§ **WORK TO COMPLETE**: From the line containing "theorem strConfigWrite_kept (at_" to the final line of the listing, restate each line word for word and add nothing.
----
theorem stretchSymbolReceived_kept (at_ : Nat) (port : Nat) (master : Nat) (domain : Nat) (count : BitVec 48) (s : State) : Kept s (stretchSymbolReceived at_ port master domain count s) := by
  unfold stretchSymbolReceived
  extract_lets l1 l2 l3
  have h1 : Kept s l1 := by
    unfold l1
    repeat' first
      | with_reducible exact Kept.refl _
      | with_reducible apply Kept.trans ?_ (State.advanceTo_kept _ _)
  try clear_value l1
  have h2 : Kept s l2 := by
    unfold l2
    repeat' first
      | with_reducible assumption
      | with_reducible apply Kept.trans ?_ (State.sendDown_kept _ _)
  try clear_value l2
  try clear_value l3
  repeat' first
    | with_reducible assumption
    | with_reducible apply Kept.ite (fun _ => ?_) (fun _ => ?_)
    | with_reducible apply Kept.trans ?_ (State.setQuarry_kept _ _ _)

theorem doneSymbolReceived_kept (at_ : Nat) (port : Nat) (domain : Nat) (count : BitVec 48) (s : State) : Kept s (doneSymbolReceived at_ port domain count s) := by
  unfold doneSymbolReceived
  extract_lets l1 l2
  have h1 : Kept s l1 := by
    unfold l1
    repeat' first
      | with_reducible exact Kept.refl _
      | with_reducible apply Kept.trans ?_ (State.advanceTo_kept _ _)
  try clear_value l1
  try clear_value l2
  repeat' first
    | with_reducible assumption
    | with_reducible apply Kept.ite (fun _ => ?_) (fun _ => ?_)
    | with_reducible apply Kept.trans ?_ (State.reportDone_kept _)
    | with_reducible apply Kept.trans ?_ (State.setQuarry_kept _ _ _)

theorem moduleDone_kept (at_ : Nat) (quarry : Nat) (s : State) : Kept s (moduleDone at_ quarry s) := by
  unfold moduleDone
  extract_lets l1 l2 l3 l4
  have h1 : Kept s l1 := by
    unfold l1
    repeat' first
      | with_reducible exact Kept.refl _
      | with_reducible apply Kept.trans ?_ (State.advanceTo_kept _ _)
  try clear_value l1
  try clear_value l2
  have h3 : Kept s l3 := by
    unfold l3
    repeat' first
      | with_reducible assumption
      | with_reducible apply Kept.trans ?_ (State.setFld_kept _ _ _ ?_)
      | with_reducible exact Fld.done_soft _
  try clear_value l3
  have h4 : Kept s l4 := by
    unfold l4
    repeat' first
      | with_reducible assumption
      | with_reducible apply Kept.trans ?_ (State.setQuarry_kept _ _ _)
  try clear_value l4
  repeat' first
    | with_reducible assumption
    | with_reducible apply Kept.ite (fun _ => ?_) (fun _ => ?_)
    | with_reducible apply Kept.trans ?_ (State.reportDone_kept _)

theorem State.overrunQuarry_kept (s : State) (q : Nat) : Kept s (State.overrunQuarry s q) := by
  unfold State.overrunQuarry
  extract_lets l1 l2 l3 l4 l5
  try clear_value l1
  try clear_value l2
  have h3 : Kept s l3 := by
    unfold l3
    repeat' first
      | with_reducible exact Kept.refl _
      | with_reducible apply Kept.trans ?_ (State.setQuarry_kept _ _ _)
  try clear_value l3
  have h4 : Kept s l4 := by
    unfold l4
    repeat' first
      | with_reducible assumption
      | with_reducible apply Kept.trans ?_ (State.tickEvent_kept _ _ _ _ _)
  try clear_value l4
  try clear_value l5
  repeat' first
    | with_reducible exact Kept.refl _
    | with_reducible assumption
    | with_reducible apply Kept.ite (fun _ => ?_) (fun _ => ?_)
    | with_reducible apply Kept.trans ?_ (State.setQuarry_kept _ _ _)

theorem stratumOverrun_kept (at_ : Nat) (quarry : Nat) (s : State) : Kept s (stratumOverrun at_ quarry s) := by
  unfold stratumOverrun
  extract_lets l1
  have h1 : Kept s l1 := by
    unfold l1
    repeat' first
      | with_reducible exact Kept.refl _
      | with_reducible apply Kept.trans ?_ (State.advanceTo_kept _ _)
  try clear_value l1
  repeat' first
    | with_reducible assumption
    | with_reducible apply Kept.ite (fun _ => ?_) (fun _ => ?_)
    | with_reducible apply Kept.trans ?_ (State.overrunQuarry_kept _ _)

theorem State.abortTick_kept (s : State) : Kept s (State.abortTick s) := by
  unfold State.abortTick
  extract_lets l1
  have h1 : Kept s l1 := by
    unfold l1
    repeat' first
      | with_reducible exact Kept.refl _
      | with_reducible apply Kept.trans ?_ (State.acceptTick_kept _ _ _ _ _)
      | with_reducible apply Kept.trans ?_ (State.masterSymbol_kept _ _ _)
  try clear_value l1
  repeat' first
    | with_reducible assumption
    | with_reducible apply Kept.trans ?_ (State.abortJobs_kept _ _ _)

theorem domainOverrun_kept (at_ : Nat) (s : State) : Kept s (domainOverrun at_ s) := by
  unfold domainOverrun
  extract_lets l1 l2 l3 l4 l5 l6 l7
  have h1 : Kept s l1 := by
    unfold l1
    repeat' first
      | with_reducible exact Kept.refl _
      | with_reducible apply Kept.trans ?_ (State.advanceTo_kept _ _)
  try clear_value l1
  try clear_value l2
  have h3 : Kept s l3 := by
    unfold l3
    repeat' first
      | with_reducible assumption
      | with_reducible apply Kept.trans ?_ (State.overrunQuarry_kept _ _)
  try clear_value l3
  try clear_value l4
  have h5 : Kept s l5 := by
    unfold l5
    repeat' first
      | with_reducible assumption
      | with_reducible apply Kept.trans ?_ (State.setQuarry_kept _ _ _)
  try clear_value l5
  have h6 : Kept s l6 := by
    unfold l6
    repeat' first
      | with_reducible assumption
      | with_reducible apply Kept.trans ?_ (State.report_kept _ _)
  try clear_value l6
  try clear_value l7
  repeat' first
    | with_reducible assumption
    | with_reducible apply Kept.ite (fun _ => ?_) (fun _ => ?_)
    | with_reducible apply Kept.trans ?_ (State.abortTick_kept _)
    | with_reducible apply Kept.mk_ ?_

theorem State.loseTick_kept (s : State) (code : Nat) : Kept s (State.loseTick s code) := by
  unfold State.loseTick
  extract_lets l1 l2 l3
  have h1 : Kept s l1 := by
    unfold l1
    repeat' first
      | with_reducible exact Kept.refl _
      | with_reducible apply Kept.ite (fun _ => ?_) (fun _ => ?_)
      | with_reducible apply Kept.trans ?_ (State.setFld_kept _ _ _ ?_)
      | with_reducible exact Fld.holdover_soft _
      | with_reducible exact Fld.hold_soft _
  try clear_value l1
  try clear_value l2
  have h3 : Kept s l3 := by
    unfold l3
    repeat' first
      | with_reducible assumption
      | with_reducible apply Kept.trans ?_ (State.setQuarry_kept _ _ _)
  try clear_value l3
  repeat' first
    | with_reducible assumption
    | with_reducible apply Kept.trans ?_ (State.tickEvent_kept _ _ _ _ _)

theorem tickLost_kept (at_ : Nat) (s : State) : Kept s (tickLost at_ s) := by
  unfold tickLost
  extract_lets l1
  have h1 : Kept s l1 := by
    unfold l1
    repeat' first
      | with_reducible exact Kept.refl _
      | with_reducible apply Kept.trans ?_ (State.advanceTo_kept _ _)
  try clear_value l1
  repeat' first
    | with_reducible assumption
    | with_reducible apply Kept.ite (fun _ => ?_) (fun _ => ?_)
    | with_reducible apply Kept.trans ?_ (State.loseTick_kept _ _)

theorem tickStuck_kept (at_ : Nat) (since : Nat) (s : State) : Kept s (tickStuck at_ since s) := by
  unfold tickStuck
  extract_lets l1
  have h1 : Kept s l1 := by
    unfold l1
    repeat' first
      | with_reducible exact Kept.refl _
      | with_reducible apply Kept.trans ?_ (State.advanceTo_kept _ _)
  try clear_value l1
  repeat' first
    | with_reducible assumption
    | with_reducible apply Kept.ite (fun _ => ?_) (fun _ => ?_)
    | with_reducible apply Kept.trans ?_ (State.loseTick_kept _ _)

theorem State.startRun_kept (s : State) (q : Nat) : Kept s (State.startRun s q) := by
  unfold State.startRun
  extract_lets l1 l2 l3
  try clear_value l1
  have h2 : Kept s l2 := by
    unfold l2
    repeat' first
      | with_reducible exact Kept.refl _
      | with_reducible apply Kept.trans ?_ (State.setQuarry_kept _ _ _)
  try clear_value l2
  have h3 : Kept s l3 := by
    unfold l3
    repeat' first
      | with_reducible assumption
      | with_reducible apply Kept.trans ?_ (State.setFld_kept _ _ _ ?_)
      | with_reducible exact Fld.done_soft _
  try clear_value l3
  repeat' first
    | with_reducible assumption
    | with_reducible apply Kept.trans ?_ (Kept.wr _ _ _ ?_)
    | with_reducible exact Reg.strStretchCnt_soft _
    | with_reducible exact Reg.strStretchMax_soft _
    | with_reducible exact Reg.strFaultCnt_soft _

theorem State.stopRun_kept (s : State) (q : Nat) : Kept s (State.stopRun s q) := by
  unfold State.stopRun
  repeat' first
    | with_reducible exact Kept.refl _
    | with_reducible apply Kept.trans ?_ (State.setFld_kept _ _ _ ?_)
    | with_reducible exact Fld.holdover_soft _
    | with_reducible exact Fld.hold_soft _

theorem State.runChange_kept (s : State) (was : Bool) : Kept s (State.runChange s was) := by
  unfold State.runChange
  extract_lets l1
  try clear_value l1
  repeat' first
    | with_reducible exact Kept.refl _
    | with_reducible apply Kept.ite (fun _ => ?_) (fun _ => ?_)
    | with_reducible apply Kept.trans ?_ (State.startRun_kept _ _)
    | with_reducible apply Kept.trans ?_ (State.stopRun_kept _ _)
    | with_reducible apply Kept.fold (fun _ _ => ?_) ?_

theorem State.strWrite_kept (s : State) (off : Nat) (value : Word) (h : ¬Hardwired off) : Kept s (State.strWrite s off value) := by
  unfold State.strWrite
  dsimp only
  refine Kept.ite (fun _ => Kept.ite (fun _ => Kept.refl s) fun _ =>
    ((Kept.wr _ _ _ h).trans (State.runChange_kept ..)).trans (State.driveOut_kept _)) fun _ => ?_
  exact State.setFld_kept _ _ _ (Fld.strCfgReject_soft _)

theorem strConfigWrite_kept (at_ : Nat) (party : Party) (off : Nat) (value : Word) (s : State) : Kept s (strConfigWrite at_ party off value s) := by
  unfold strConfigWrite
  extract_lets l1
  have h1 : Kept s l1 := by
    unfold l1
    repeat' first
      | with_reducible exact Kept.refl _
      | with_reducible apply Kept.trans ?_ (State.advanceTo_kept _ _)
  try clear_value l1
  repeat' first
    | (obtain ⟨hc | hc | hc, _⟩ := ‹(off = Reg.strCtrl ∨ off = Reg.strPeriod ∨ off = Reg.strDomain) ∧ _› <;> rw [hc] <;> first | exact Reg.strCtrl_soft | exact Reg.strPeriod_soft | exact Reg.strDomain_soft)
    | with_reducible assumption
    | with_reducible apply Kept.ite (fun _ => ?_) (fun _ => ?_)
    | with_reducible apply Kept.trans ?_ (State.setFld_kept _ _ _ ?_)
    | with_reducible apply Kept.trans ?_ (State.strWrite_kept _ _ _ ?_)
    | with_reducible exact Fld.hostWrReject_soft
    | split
----
§ **EXPECTED OUTPUT**:
theorem strConfigWrite_kept (at_ : Nat) (party : Party) (off : Nat) (value : Word) (s : State) : Kept s (strConfigWrite at_ party off value s) := by
  unfold strConfigWrite
  extract_lets l1
  have h1 : Kept s l1 := by
    unfold l1
    repeat' first
      | with_reducible exact Kept.refl _
      | with_reducible apply Kept.trans ?_ (State.advanceTo_kept _ _)
  try clear_value l1
  repeat' first
    | (obtain ⟨hc | hc | hc, _⟩ := ‹(off = Reg.strCtrl ∨ off = Reg.strPeriod ∨ off = Reg.strDomain) ∧ _› <;> rw [hc] <;> first | exact Reg.strCtrl_soft | exact Reg.strPeriod_soft | exact Reg.strDomain_soft)
    | with_reducible assumption
    | with_reducible apply Kept.ite (fun _ => ?_) (fun _ => ?_)
    | with_reducible apply Kept.trans ?_ (State.setFld_kept _ _ _ ?_)
    | with_reducible apply Kept.trans ?_ (State.strWrite_kept _ _ _ ?_)
    | with_reducible exact Fld.hostWrReject_soft
    | split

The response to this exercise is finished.